- _WORK TO COMPLETE_:
Report, as a bare number, how many lines in the data contain "length".

[Saved data entries]
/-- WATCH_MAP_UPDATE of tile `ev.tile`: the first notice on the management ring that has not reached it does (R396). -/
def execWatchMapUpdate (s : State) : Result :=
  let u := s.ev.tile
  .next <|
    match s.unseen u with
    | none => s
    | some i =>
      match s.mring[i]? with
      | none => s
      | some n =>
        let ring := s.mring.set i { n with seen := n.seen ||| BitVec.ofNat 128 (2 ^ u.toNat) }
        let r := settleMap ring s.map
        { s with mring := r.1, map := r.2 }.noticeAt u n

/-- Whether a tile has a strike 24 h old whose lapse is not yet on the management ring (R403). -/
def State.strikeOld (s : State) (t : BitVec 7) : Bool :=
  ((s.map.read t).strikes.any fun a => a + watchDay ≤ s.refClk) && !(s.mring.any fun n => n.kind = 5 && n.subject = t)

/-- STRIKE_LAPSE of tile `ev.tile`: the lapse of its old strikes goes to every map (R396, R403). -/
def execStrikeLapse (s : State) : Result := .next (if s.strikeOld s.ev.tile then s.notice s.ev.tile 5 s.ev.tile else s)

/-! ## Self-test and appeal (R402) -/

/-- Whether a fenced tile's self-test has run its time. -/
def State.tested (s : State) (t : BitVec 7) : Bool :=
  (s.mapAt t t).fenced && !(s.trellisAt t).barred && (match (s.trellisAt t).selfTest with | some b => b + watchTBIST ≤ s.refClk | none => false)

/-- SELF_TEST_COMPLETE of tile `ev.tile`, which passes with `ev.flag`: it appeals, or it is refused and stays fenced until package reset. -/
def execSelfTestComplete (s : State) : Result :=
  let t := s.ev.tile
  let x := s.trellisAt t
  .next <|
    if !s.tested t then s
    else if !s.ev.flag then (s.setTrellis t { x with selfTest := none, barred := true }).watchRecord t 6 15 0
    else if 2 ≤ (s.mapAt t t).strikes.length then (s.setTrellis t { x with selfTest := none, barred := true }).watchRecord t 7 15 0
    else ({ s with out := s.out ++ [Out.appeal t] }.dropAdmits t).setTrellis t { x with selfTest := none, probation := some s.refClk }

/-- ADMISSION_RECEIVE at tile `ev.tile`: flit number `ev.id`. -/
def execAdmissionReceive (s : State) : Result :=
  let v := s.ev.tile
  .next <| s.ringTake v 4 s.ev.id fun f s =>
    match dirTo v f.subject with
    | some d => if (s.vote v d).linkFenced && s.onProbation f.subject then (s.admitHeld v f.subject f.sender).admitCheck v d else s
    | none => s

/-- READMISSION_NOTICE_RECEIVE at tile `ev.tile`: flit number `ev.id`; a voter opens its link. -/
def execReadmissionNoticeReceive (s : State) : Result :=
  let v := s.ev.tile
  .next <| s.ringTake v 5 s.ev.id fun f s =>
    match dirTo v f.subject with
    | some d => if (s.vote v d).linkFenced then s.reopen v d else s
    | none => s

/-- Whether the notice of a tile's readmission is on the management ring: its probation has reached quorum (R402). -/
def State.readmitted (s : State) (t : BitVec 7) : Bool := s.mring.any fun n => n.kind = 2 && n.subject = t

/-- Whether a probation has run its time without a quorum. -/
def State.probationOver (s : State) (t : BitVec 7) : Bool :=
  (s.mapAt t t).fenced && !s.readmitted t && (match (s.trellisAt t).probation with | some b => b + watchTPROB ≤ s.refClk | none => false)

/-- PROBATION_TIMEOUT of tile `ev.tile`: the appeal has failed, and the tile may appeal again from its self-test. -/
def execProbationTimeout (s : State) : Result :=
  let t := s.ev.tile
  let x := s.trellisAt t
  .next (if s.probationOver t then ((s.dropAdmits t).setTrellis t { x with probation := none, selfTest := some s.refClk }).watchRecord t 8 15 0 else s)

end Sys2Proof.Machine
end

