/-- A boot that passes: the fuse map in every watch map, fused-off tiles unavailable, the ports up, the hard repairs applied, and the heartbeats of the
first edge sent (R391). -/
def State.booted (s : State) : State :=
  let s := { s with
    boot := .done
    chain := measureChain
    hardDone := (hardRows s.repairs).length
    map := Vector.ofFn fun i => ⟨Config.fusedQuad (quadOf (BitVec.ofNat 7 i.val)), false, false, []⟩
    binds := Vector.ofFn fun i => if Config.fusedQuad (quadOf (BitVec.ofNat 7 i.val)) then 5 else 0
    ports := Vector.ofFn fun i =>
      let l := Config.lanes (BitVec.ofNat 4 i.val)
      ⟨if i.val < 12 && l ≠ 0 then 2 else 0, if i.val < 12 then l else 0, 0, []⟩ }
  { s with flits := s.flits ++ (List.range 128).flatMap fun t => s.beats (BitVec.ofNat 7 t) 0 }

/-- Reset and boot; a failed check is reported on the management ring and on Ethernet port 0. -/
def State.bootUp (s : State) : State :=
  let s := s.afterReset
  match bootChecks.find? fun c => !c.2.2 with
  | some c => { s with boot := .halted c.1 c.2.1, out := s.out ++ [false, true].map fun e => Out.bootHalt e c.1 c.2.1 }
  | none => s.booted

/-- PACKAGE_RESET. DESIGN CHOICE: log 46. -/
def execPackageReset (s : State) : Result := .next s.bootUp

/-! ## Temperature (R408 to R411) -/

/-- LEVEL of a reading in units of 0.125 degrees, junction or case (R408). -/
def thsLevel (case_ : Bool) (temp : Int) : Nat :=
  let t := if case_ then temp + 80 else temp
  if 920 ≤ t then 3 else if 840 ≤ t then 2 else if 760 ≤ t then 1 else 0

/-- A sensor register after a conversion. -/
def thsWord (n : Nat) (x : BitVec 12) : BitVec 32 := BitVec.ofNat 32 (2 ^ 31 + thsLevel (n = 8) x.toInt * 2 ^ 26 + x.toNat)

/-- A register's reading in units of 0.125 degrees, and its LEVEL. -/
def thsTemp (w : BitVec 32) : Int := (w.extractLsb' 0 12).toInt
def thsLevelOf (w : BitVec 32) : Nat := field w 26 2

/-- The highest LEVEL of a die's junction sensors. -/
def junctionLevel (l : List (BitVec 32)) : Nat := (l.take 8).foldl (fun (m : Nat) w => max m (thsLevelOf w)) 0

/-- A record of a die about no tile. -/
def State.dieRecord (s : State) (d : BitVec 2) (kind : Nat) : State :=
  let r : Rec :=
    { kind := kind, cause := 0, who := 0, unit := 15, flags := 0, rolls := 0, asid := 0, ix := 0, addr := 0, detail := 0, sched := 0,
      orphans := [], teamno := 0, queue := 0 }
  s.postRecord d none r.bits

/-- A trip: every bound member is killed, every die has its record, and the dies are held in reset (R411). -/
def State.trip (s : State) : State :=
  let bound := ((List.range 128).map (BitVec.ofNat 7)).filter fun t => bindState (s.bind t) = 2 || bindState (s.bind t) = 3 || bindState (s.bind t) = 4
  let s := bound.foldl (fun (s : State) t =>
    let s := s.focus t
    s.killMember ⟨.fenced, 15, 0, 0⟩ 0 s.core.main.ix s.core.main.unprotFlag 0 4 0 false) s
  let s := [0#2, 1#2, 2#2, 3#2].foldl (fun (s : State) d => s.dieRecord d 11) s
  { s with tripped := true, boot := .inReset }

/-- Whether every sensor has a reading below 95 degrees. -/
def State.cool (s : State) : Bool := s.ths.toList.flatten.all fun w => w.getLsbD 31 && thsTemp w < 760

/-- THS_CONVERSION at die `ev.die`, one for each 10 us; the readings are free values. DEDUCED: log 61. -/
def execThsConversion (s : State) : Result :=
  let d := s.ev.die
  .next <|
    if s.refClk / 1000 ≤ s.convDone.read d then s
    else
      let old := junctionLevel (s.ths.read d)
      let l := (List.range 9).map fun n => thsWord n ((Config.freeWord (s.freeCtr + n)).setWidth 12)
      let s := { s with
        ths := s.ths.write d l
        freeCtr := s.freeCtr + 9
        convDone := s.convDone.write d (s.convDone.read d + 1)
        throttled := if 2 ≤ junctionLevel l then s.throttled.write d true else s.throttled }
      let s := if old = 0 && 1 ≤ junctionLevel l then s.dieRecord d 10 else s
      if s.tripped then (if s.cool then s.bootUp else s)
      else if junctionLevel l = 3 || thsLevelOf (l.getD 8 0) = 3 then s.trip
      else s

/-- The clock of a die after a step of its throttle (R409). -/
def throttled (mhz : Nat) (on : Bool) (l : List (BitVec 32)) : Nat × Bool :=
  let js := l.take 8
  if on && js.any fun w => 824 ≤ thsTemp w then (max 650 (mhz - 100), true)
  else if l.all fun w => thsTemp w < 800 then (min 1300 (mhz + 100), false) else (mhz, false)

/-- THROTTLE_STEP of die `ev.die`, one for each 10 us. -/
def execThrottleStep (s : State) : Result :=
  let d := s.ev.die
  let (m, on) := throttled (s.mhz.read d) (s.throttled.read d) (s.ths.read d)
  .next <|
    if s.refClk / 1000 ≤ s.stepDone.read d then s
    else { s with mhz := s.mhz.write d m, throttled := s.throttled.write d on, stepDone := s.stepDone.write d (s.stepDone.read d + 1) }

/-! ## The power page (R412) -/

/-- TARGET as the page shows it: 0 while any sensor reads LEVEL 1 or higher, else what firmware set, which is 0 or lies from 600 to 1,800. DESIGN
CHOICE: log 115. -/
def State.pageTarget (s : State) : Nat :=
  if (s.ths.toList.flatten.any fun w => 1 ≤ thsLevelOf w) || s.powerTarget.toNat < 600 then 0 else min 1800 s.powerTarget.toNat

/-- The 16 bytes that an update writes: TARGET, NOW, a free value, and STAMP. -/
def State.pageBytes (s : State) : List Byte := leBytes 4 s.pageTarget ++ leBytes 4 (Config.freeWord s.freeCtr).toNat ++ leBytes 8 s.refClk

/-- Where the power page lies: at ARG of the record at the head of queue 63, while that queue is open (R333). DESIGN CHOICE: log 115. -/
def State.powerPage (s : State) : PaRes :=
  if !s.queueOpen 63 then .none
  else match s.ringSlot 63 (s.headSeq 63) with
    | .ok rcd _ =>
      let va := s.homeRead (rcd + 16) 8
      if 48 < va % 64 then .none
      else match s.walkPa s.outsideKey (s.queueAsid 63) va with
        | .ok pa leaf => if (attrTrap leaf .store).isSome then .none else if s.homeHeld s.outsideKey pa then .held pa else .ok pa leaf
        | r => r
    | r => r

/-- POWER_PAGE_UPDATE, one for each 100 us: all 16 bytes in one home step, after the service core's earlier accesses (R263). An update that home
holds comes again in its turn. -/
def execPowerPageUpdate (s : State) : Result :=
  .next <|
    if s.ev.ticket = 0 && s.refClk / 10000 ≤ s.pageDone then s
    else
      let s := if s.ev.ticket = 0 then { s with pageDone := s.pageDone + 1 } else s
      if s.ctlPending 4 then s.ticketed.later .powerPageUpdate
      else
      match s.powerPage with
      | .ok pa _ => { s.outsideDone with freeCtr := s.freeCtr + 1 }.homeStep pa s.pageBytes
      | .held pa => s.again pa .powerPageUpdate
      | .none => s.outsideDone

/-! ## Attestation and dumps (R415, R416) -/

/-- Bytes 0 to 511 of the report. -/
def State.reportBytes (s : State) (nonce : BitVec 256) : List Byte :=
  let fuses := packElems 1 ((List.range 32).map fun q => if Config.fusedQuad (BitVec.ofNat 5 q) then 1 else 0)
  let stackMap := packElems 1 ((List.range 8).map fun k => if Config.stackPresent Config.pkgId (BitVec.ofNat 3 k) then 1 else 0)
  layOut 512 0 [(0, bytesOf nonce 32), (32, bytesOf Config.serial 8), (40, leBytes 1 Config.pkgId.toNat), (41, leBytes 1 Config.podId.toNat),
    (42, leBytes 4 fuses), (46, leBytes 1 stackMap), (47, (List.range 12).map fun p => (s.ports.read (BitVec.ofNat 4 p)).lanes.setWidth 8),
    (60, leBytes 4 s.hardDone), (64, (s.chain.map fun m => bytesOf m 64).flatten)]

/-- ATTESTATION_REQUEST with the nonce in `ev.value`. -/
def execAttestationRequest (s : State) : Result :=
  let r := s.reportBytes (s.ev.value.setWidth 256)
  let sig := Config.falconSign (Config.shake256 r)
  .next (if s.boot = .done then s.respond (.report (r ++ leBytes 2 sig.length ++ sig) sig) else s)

- _RESPONSE TO THE TASK_:
3